#### Task prompt:
All lines from the one containing "requests := s.requests ++ (sessionRequests" through the final line of the material below must appear exactly as they are, with nothing else.
Segment Open
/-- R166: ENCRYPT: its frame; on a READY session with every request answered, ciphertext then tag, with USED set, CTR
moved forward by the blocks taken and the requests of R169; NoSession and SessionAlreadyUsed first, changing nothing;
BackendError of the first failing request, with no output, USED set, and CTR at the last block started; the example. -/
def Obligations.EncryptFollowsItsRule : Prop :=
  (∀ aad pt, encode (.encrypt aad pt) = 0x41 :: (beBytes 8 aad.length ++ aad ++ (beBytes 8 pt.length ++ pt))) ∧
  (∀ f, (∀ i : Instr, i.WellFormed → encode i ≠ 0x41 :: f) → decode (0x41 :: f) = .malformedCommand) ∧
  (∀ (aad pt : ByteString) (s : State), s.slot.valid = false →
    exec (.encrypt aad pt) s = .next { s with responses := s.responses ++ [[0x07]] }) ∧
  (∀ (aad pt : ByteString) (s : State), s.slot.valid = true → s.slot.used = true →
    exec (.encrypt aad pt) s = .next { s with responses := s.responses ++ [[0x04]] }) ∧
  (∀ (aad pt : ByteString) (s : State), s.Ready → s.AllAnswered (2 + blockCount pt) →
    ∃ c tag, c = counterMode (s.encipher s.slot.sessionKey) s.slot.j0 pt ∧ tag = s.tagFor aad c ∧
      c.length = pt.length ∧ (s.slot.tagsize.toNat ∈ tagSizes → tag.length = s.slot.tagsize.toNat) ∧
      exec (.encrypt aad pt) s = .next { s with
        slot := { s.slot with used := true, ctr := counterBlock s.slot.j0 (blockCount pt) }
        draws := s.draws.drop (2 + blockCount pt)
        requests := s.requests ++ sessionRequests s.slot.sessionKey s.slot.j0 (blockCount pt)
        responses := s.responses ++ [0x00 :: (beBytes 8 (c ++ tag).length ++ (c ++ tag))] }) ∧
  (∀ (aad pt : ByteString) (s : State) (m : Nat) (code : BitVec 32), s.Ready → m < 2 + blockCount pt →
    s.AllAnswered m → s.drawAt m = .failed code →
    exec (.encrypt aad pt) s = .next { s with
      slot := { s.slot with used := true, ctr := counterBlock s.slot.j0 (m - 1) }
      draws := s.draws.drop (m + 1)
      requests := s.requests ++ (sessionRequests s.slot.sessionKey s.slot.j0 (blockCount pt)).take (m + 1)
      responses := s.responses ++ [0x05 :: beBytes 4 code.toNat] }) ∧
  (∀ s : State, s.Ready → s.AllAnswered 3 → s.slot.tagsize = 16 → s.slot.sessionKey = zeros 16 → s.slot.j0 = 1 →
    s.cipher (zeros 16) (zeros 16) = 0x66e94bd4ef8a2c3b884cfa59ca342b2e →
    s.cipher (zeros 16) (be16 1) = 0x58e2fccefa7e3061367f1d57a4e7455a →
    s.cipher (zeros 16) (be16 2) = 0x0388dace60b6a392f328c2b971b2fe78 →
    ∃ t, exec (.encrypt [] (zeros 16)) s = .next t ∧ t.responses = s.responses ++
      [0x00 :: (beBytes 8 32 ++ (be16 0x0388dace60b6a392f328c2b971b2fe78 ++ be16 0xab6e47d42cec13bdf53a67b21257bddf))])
Segment Closed
#### Problem solution:
      requests := s.requests ++ (sessionRequests s.slot.sessionKey s.slot.j0 (blockCount pt)).take (m + 1)
      responses := s.responses ++ [0x05 :: beBytes 4 code.toNat] }) ∧
  (∀ s : State, s.Ready → s.AllAnswered 3 → s.slot.tagsize = 16 → s.slot.sessionKey = zeros 16 → s.slot.j0 = 1 →
    s.cipher (zeros 16) (zeros 16) = 0x66e94bd4ef8a2c3b884cfa59ca342b2e →
    s.cipher (zeros 16) (be16 1) = 0x58e2fccefa7e3061367f1d57a4e7455a →
    s.cipher (zeros 16) (be16 2) = 0x0388dace60b6a392f328c2b971b2fe78 →
    ∃ t, exec (.encrypt [] (zeros 16)) s = .next t ∧ t.responses = s.responses ++
      [0x00 :: (beBytes 8 32 ++ (be16 0x0388dace60b6a392f328c2b971b2fe78 ++ be16 0xab6e47d42cec13bdf53a67b21257bddf))])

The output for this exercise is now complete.